Adsorption of iron and copper with crab biochar

Abstract

The growing human population causes increasing environmental issues from seafood waste. Biochar production through pyrolysis can reduce waste and provide a neutralizing adsorbent to treat acid mine drainage. This study aimed to determine if slow versus fast pyrolysis alters the char’s characteristics and if adding iron to copper containing solution affects copper’s adsorption rate. Snow crab (Chionoecetes Opilio) underwent slow pyrolysis at 500°C producing a porous char with a 55 wt% yield, a specific surface area of 14.73m²/g, and an average pore size of 21.5nm. Elemental analysis indicated a carbon content of 22.69 wt%, 1.24 wt% hydrogen, and 2.72 wt% nitrogen in the char, while proximate analysis determined 12 wt% volatiles, 57 wt% ash, and approximately 27 wt% calcium carbonate.
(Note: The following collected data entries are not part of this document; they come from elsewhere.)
/-- An operation that ends with its error status (R344, R350, R351): landed bytes stay, a named object is updated with ERR, an entry's STATUS
is written, the unfinished lanes of a gather read 0. It goes on ending while CLM has to be waited for. -/
def State.endOp (s : State) (id : Nat) : State :=
  match FMap.find s.ops id with
  | none => s
  | some o =>
    let wait (s : State) : State := s.modOp id (fun o => { o with ending := true, parked := none, resuming := false })
    let put (s : State) : State × Option EngStop := s.putEnd o.agent (s.engFor id o) (o.kind.endsWith (o.error.getD 1)) true
    match o.kind with
    | .copy _ _ _ => match put s with
      | (s, some _) => wait s
      | (s, none) => s.finishOp id
    | .entry kick _ _ _ _ _ => match put s with
      | (s, some _) => wait s
      | (s, none) => (s.dropOp id).kickDone kick
    | .gather _ _ dst spread addrs got =>
      (s.fillReg o.agent dst (gatherVals spread (addrs.map (fun la => (la.1, (FMap.find got la.1).getD 0))))).finishOp id
    | .writeBack tid core lines _ => (s.keepLines tid core lines).finishOp id
    | _ => s.finishOp id

/-- What the step under way of a bucket has written goes back to what stood there (R358): after statuses 2 to 5 every element holds its input or
a value that a completed step left (DEDUCED, log 119). -/
def State.undoStep (s : State) (o : Op) (b : Bucket) : State :=
  b.undo.foldl (fun s u => match s.translate o.core o.ctx u.1 { w := true } with
    | (s, .ok pa) => (s.homeWrite o.ctx pa u.2).1
    | (s, .error _) => s) s

/-- Ends an operation with an error. -/
def State.endWithError (s : State) (id status : Nat) (addr : W64) (engine : Nat) : State :=
  match FMap.find s.ops id with
  | none => s
  | some o =>
    match o.kind with
    | .coll first dst b =>
      ((s.undoStep o b).modOp id (fun o =>
        { o with charge := 0, kind := .coll first dst { b with status := if b.status < 2 then 2 else b.status, undo := [] } })).finishOp id
    | .kick list _ started => (s.modOp id (fun o => { o with parked := none, kind := .kick list started started })).kickDone id
    | _ => (s.modOp id (fun o => { o with error := some status, errAddr := addr, errEng := engine })).endOp id

/-- ENGINE PARK (R343): the operation stops at 32 ticks, and its group takes the cause at its next boundary, in slot 0, or in slot 1
where slot 0 is free. In a vacate the fault is not serviced (R336), and a group whose fixed
state was lost takes nothing any more (R337). A fatal group's operation is cancelled (R346). A kick that parks on the
read of its next entry has no charge (R218), so it takes none (DEDUCED, log 92). -/
def State.parkOp (s : State) (id : Nat) (o : Op) (c : Cause) (reason : Nat) (addr : W64) (kind : AccKind) (win : Bool) : State :=
  let engine := if win then 6 else o.kind.engine
  let detail := memDetail true kind engine reason (BitVec.ofNat 32 o.kind.done)
  let quiet := !s.serves o.core
  let s := s.modOp id (fun o => { o with charge := if o.cls = .free then 0 else 32, resuming := false, parked := some { cause := c, addr, detail, quiet } })
  match o.agent with
  | .thread _ => s
  | .group g _ =>
    match s.group? g with
    | none => s
    | some gr =>
      if gr.fatal then s.endWithError id 9 addr engine
      else if quiet || gr.lost then s
      else
        let slot : SlotId := if gr.s0.status = .free && gr.s1.status ≠ .free then .pc1 else .pc0
        s.takeTrap (.group g slot) { cause := c, addr, lanes := some 0, detail } (some id)

/-- Whether a core runs for a context (R113). -/
def State.holdsCore (s : State) (ctx core : Nat) : Bool :=
  (s.core core).phase == .running && (match s.ctx? ctx with | some cx => cx.pairs.contains (core / 2) | none => false)

/-- A resumed operation goes on once its charge, and the reservations that it owes on cores restored since (R105, R113), pass the check
(R344): none until then. -/
def State.readmit (s : State) (id : Nat) (o : Op) : Option (State × Op) :=
  let back := o.owed.filter (fun r => s.holdsCore o.ctx r.1)
  if !o.resuming && back.isEmpty then some (s, o)
  else
    let work := if o.resuming then o.kind.workLeft else o.charge
    let d : Delta := { cls := o.cls, charge := work - o.charge, resv := back }
    if !s.serves o.core || (s.duskFails o.core o.ctx d).isSome then none
    else
      let o' := { o with resuming := false, charge := if o.cls = .free then 0 else work,
                         owed := o.owed.filter (fun r => !s.holdsCore o.ctx r.1),
                         resv := back.foldl (fun m r => FMap.put m r.1 (FMap.at 0 m r.1 + r.2)) o.resv }
      some (s.modOp id (fun _ => o'), o')

/-- An operation that can go on: in flight, not parked, ending or finished, its charge regained. -/
def State.running (s : State) (id : Nat) : Res (State × Op) := do
  let o ← getSome (FMap.find s.ops id) "no such operation"
  need (o.parked.isNone && !o.ending && !o.finished) "the operation is parked, ending or finished"
  getSome (s.readmit id o) "the operation's charge does not fit yet"

/-- An operation that ends with its error tries again (R344, R350). -/
def State.endAgain (s : State) (id : Nat) : Option State :=
  match FMap.find s.ops id with
  | some o => if o.ending && s.serves o.core then some (s.endOp id) else none
  | none => none

/-! Gathers and scatters (R216) -/

/-- Reads the elements of a gather, lane by lane, from where it stands. -/
def State.gatherOn (s : State) (e : Eng) (sp : Space) (ty : Nat) (got : FMap W64) : FMap W64 → State × FMap W64 × Option EngStop
  | [] => (s, got, none)
  | (l, a) :: rest =>
    if (FMap.find got l).isSome then s.gatherOn e sp ty got rest
    else match s.engRead e sp a (tySize ty) with
      | (s, .error x) => (s, got, some x)
      | (s, .ok bs) => s.gatherOn e sp ty (FMap.put got l (extendTy ty (leNat bs))) rest

/-- The row that a window address names. -/
def State.rowAt (s : State) (e : Eng) (a : W64) : Option (Nat × Nat) :=
  match s.window e a .engWrite true with | .ok (.row g k _) => some (g, k) | _ => none

/-- Writes elements of a scatter, lane by lane, from where it stands; `stopRow` ends it after an element that ends a window row (R52). -/
def State.scatterOn (s : State) (e : Eng) (o : Op) (sp : Space) (ty : Nat) (data : FMap W64) (stopRow : Bool) (n : Nat) :
    FMap W64 → State × Op × Nat × Option EngStop
  | [] => (s, o, n, none)
  | (l, a) :: rest =>
    let row := if sp == .w then s.rowAt e a else none
    let last := row.isSome && !rest.any (fun x => s.rowAt e x.2 == row)
    match s.engWrite e sp a (leBytes (tySize ty) (FMap.at 0 data l).toNat) true last with
    | (s, .error (.moved c)) => (s, o.credit c, n, some (.moved c))
    | (s, .error x) => (s, o, n, some x)
    | (s, .ok c) =>
      if stopRow && last then (s, o.credit c, n + 1, none)
      else s.scatterOn e (o.credit c) sp ty data stopRow (n + 1) rest

/-- A line of a region has been written back: it is no longer dirty, unless it has been unmapped meanwhile (R72, log 114). -/
def State.lineBack (s : State) (t : Team) (core o : Nat) : State :=
  match t.regionAt core o with
  | some (_, r) => if (FMap.find r.state ((o - r.off) / 64)).isNone then { s with dirty := NSet.del s.dirty (t.lineKey core o) } else s
  | none => s

/-- The next line of a write-back (R72): exactly the bytes of its mask go to its address. -/
def State.backLine (s : State) (e : Eng) (t : Team) (core : Nat) (l : Nat × W64 × W64) : State × Option EngStop :=
  let fail (c : Cause) (r : Nat) : EngStop := .fail c r l.2.1 .regionBack false
  if (s.lostLine t core l.1 64).isSome then (s, some (.fail .dataerr 2 (BitVec.ofNat 64 l.1) .regionBack false))
  else match s.translate e.core e.ctx l.2.1 { w := true } with
  | (s, .error (c, r)) => (s, some (fail c r))
  | (s, .ok pa) =>
    if !s.homePasses e.ctx pa true then (s.ownerEvent e.ctx pa, some (fail .owner 2))
    else
      let s := (s.recall (pa / 64)).l2Touch e.ctx pa true
      let bs := s.clmRead t core l.1 64
      let mem := (lanesOf 64 l.2.2).foldl (fun m k => Mem.write m (pa + k) (bs.getD k 0)) s.mem
      (if l.2.2 == allLanes 64 then { s with mem }.unpoison (pa / 64) else { s with mem }, none)

/-- Runs the next part of an operation's work: the state and operation after what it could do, and why it stopped, if it did. -/
def State.advance (s : State) (id : Nat) (o : Op) : State × Op × Option EngStop :=
  let e := s.engFor id o
  match o.kind with
  | .gather sp ty dst spread addrs got =>
    let (s, got, stop) := s.gatherOn e sp ty.code got addrs
    (s, { o with kind := .gather sp ty dst spread addrs got, charge := 32 + (addrs.length - got.length) }, stop)
  | .scatter sp ty addrs data n =>
    let (s, o, n, stop) := s.scatterOn e o sp ty.code data false n (addrs.drop n)
    (s, { o with kind := .scatter sp ty addrs data n, charge := 32 + (addrs.length - n) }, stop)
  | .writeBack tid core (l :: rest) total =>
    (match s.team? tid with
    | none => (s, o, some .wait)
    | some t => match s.backLine e t core l with
      | (s, some x) => (s, o, some x)
      | (s, none) => (s.lineBack t core l.1, { o with kind := .writeBack tid core rest total, charge := chargeOf 0 (dirtyBytes rest) }, none))
  | .kick list count started =>
    if count ≤ started then (s, o, some .wait)
    else (match s.engRead e .l (BitVec.ofNat 64 (list + 32 * started)) 32 with
    | (s, .error x) => (s, o, some x)
    | (s, .ok _) => (s, o, none))
  | k => match k.xfer? with
    | some x =>
      if x.landed = x.size then
        match s.putEnd o.agent e (k.endsWith 1) false with
        | (s', some stop) => (s', o, some stop)
        | (_, none) => (s, o, some .wait)
      else
        let (s, o, x, stop) := s.landPiece e o x
        (s, { o with kind := k.setXfer x, charge := x.charge }, stop)
    | none => (s, o, some .wait)

/-- Whether a stop keeps what the rename stage has begun. -/
def begun : Option EngStop → Bool
  | some (.moved _) => true
  | _ => false

/-- COPY_BYTES_LANDED (R102): the next 64-byte piece of a copy, entry or write-back lands, or as much of it as lies below a fault. The
bytes that end a window row land by WINDOW_WRITE_LAND. -/
def execCopyBytesLanded (op : Nat) (s : State) : Out :=
  stepOut s (do
    let (s, o) ← s.running op
    match o.kind with
    | .copy x _ _ | .entry _ _ x _ _ _ => do
      need (!s.rowEnd (s.engFor op o) x x.pieceLen) "the piece ends a window row"
      need (x.landed != x.size) "every byte has landed"
    | .writeBack _ _ (_ :: _) _ => pure ()
    | _ => .error (.idle "no bytes are left to land")
    let (s', o', stop) := s.advance op o
    need (o'.kind != o.kind || begun stop) "the next access waits or fails"
    pure (s'.modOp op (fun _ => o')))

/-- WINDOW_WRITE_LAND (R52): the last bytes of a window write land in a row, which becomes full. -/
def execWindowWriteLand (op : Nat) (s : State) : Out :=
  stepOut s (do
    let (s, o) ← s.running op
    let e := s.engFor op o
    match o.kind with
    | .scatter sp ty addrs data n => do
      need (sp == .w) "not a window write"
      let (s, o, n', stop) := s.scatterOn e o sp ty.code data true n (addrs.drop n)
      need ((stop.isNone && n' != n) || begun stop) "the next access waits or fails"
      pure (s.modOp op (fun _ => { o with kind := .scatter sp ty addrs data n', charge := 32 + (addrs.length - n') }))
    | k => do
      let x ← getSome k.xfer? "not a transfer"
      need (s.rowEnd e x x.pieceLen) "the piece does not end a window row"
      let (s', o', stop) := s.advance op o
      need (o'.kind != o.kind || begun stop) "the next access waits or fails"
      pure (s'.modOp op (fun _ => o')))
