-- ==== Sys2Proof/Machine/Control.lean ====
section
/-! DEFINITION. Control and flow, opcodes 0x00 to 0x0F (R135 to R147), and the slots and reconvergence stack of a group (R25 to
R27). The top of the stack is the head of its list. -/
namespace Sys2Proof.Machine

open Sys2Proof

/-- The other PC slot. -/
def SlotId.other : SlotId → SlotId
  | .pc0 => .pc1
  | .pc1 => .pc0
  | .handler => .handler

/-- The stack above the topmost J entry, that entry, and the stack below it (R27). -/
def splitJ : List StackEntry → Option (List StackEntry × StackEntry × List StackEntry)
  | [] => none
  | e :: rest =>
    if e.kind = .join then some ([], e, rest)
    else match splitJ rest with
      | some (above, j, below) => some (e :: above, j, below)
      | none => none

/-- The lanes that have arrived at the topmost J, with P's mask `pm` (R27). -/
def Group.arrived (g : Group) (above : List StackEntry) (pm : W64) : W64 :=
  let w (sl : Slot) : W64 := if sl.status = .waiting then sl.mask else 0
  above.foldl (fun m e => if e.kind = .arrived then m ||| e.mask else m) (pm ||| w g.s0 ||| w g.s1)

/-- A PC as a stack entry holds it (R25). -/
def Group.poff (g : Group) (pc : W64) : W32 := poffOf g.entry pc

/-- The PC that a stack entry's POFF stands for (R25). -/
def Group.pcOf (g : Group) (poff : W32) : W64 := g.entry + (poff.signExtend 64 <<< 2)

/-- Sets the other slot aside (R27): a live path as a W entry, a waiting one as an A entry; a trapped slot counts as live (R326). -/
def Group.pushOther (g : Group) (i : SlotId) : Group :=
  let o := g.slotOf i.other
  let plain := o.status = .live ∧ o.park = .none ∧ o.owes = none
  match o.status with
  | .free => g
  | .waiting => { g with stack := { kind := .arrived, mask := o.mask } :: g.stack }.setSlot i.other {}
  | _ =>
    let e : StackEntry := { kind := .path, mask := o.mask, poff := g.poff o.pc, fmt := o.fmt.setWidth 30,
                            held := if plain then none else some o }
    { g with stack := e :: g.stack }.setSlot i.other {}

/-- While a slot is free and the top entry is no J entry, the entry is popped (R27). -/
def Group.refill (g : Group) : List StackEntry → Group
  | [] => { g with stack := [] }
  | e :: rest =>
    let free : Option SlotId := if g.s0.status = .free then some .pc0 else if g.s1.status = .free then some .pc1 else none
    match free, e.kind with
    | none, _ | _, .join => { g with stack := e :: rest }
    | some i, .path =>
      let sl := e.held.getD { status := .live, pc := g.pcOf e.poff, mask := e.mask, fmt := e.fmt.setWidth 32 }
      (g.setSlot i sl).refill rest
    | some i, .arrived =>
      let g' := if g.s0.status = .waiting then g.setSlot .pc0 { g.s0 with mask := g.s0.mask ||| e.mask }
        else if g.s1.status = .waiting then g.setSlot .pc1 { g.s1 with mask := g.s1.mask ||| e.mask }
        else g.setSlot i { status := .waiting, mask := e.mask }
      g'.refill rest
termination_by structural st => st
XRD suggested amorphous calcium carbonate and calcite. Slow pyrolysis char contained 1.8 times more volatiles than fast pyrolysis. Batch adsorption experiments included a dosage of 5g/L with iron (II) sulphate and copper (II) sulphate as separate solutions and as mixtures with initial concentrations ranging from 25 to 150mg/L. Copper and iron had 100% removal from separate and mixed solutions. The char’s alkalinity resulted in a pH of 8 and the precipitation of iron hydroxides, reducing iron’s adsorption capacity to 18.4mg/g, while copper was 20mg/g. Separately, iron and copper reached equilibrium within 0.5hr and 2.0hr, respectively. As a mixture, copper’s adsorption rate increased, reaching equilibrium within 0.5h until iron reached 150mg/L due to the solubility limit of Fe(OH)₂. The Pseudo Second-Order Model fitted the adsorption of the metal mixtures, and XPS suggested that metals bind directly to oxygen-bearing groups and hydroxide groups on the char’s surface.